**What needs to be done**
Look through the data below for the line with "def doActDone (s", and transcribe it exactly together with each line after it up to and including the line with "as REASON. -/". Give nothing else.
··· Exercise input ···
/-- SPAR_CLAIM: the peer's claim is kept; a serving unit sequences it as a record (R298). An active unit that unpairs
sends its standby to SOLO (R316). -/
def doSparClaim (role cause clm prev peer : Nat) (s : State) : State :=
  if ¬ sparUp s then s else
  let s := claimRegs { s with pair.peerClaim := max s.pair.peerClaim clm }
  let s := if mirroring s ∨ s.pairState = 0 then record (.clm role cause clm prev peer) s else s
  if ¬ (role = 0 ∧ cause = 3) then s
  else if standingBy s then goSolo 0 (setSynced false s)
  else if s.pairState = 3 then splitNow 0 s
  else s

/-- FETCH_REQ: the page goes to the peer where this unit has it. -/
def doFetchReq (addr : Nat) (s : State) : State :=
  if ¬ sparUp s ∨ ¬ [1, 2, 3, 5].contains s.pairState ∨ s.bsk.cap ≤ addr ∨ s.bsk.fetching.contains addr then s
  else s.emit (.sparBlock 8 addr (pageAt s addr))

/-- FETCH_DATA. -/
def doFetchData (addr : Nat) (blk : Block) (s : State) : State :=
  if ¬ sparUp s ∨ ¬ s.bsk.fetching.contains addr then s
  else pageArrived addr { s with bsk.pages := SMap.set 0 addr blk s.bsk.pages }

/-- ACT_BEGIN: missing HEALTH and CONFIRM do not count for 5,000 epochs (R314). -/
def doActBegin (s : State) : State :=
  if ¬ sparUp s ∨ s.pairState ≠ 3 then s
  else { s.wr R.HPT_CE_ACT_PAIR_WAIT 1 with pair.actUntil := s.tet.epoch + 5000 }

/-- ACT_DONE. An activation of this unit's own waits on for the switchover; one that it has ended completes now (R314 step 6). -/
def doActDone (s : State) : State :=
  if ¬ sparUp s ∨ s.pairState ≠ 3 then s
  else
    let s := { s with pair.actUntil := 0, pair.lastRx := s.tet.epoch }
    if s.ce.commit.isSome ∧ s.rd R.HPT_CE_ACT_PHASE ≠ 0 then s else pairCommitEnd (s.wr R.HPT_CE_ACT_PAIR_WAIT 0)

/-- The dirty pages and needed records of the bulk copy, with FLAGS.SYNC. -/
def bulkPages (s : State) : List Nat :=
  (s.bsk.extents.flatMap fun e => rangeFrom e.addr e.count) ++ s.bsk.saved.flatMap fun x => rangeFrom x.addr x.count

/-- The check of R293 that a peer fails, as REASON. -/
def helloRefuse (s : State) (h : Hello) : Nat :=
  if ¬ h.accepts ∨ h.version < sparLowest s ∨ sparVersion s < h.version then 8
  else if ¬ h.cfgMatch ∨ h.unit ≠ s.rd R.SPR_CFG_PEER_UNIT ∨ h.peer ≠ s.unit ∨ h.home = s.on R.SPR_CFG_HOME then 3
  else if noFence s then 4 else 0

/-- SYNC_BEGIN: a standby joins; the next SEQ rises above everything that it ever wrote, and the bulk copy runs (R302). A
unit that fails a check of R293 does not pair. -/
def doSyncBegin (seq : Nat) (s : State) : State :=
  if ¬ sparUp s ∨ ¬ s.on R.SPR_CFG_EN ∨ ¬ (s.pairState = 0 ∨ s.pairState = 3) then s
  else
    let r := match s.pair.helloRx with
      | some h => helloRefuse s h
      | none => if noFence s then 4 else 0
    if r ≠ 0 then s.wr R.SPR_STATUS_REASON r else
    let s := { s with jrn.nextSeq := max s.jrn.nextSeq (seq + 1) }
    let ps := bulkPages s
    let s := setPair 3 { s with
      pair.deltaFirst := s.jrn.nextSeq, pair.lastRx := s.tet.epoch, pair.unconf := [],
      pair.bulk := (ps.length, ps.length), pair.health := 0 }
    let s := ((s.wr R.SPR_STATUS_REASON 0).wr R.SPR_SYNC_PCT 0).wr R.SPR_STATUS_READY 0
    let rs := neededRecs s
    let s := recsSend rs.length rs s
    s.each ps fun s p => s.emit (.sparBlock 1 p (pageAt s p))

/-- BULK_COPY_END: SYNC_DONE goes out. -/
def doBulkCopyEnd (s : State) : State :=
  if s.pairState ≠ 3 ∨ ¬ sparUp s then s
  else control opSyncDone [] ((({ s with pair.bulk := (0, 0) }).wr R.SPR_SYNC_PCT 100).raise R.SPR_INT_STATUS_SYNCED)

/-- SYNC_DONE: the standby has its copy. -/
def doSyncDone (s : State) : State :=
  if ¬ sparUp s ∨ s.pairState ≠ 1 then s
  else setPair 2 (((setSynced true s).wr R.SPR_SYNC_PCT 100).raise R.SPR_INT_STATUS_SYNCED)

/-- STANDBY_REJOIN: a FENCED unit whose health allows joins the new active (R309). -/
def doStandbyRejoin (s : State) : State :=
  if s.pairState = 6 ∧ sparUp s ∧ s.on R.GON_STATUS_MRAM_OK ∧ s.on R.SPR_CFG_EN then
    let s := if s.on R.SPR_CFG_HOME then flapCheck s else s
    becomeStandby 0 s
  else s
···
··· Exercise input ···
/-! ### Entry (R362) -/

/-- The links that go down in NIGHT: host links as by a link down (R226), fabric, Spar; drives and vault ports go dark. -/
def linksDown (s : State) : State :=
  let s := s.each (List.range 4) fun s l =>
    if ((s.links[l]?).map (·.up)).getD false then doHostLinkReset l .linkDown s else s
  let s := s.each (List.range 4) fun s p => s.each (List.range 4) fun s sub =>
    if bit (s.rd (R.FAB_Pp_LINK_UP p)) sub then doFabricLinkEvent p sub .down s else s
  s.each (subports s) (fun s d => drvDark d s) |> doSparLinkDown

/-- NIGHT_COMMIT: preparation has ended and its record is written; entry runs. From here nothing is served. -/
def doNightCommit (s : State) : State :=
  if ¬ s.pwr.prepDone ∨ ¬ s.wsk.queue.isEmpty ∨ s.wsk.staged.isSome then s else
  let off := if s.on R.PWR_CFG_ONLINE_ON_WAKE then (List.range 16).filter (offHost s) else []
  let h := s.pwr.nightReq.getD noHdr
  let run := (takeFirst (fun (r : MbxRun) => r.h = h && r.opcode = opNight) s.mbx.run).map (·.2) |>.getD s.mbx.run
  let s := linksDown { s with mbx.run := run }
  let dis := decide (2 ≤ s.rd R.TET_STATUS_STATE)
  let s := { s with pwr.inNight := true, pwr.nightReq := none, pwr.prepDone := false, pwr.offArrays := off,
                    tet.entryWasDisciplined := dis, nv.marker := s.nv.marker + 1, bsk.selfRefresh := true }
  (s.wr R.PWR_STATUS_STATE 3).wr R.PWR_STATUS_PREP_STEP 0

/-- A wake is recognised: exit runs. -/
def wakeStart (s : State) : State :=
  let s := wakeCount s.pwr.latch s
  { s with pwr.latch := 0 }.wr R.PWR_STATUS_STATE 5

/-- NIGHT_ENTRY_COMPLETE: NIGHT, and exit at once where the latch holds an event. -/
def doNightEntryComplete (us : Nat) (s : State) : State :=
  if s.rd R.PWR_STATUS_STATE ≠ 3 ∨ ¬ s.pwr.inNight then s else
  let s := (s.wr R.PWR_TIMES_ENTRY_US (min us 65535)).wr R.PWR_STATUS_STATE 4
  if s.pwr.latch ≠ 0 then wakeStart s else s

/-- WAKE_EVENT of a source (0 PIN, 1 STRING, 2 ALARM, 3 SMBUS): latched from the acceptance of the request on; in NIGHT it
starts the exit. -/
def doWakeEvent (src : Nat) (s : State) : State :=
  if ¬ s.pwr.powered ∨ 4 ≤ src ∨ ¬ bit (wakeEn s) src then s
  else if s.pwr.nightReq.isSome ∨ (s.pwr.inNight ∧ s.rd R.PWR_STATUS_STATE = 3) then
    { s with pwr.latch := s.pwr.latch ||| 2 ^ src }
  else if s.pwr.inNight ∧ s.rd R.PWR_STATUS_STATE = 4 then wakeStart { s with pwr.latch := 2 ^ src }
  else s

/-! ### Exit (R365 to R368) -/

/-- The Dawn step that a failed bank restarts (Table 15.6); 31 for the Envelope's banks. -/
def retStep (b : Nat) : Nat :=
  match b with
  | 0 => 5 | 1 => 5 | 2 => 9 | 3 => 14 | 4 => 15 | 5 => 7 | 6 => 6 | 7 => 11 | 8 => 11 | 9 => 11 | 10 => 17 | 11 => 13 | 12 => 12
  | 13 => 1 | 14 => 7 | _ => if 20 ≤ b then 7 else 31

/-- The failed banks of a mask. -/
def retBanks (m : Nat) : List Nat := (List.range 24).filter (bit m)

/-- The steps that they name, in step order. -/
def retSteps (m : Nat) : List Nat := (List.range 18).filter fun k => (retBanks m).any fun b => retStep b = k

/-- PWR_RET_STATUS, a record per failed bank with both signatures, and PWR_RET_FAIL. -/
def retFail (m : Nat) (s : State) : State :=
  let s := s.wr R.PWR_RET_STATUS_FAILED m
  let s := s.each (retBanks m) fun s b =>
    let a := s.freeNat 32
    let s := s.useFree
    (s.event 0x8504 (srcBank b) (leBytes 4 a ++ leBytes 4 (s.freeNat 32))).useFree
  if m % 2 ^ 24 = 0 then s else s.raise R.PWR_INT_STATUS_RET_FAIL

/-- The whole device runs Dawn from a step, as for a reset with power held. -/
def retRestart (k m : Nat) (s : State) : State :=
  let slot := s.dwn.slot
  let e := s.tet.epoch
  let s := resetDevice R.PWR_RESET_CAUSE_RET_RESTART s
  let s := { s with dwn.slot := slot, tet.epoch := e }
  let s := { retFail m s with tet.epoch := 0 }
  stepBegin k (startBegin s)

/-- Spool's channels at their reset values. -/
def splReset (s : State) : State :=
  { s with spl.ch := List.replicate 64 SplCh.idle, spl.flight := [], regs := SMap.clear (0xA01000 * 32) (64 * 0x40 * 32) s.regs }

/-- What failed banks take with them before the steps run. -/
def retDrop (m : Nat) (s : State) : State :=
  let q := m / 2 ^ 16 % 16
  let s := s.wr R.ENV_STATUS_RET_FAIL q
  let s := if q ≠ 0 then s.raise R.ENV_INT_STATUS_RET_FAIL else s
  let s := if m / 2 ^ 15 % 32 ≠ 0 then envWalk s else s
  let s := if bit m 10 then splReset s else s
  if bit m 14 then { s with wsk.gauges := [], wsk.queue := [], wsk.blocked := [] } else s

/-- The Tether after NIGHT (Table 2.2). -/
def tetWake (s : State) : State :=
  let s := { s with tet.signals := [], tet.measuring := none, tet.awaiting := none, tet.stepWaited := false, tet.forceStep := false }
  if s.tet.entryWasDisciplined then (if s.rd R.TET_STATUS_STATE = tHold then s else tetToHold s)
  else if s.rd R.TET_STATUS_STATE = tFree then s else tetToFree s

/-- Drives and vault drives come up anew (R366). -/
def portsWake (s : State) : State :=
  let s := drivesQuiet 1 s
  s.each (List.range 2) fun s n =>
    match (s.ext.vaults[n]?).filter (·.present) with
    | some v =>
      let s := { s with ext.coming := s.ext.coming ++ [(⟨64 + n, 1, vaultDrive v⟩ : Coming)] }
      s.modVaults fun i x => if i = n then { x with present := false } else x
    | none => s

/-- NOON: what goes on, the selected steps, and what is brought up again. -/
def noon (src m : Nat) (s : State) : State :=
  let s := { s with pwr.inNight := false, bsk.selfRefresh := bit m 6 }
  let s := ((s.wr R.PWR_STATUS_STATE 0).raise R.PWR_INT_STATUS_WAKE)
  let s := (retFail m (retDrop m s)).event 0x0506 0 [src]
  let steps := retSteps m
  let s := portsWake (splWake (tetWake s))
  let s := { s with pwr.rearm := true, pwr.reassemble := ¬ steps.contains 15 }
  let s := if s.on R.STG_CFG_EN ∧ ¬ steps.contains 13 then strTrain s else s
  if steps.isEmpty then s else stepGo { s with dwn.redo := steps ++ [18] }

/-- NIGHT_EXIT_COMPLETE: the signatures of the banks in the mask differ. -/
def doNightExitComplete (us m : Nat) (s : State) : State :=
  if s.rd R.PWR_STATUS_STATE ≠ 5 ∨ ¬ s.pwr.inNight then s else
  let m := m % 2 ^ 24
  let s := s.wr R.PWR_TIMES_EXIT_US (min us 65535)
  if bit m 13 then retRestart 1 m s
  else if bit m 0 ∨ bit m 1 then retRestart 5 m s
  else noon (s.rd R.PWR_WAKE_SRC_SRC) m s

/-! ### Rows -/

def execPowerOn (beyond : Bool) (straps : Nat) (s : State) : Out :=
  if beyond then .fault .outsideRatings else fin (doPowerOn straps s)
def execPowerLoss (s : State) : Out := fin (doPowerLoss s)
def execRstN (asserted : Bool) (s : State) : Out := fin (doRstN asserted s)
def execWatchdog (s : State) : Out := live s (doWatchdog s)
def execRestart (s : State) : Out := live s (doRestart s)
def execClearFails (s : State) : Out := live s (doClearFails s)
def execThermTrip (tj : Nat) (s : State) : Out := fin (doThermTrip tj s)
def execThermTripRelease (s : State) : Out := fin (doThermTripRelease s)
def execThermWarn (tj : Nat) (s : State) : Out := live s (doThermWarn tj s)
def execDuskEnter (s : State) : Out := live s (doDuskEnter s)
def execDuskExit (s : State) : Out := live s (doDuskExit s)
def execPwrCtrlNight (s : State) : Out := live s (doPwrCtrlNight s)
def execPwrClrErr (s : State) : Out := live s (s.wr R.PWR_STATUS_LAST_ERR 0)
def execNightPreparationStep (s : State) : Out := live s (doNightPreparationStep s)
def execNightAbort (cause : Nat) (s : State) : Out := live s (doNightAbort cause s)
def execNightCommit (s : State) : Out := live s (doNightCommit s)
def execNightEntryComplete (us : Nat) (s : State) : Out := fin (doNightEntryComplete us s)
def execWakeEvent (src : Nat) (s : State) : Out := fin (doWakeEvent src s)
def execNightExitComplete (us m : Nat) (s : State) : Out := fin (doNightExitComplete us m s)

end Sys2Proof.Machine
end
···
**Response to this exercise**
def doActDone (s : State) : State :=
  if ¬ sparUp s ∨ s.pairState ≠ 3 then s
  else
    let s := { s with pair.actUntil := 0, pair.lastRx := s.tet.epoch }
    if s.ce.commit.isSome ∧ s.rd R.HPT_CE_ACT_PHASE ≠ 0 then s else pairCommitEnd (s.wr R.HPT_CE_ACT_PAIR_WAIT 0)

/-- The dirty pages and needed records of the bulk copy, with FLAGS.SYNC. -/
def bulkPages (s : State) : List Nat :=
  (s.bsk.extents.flatMap fun e => rangeFrom e.addr e.count) ++ s.bsk.saved.flatMap fun x => rangeFrom x.addr x.count

/-- The check of R293 that a peer fails, as REASON. -/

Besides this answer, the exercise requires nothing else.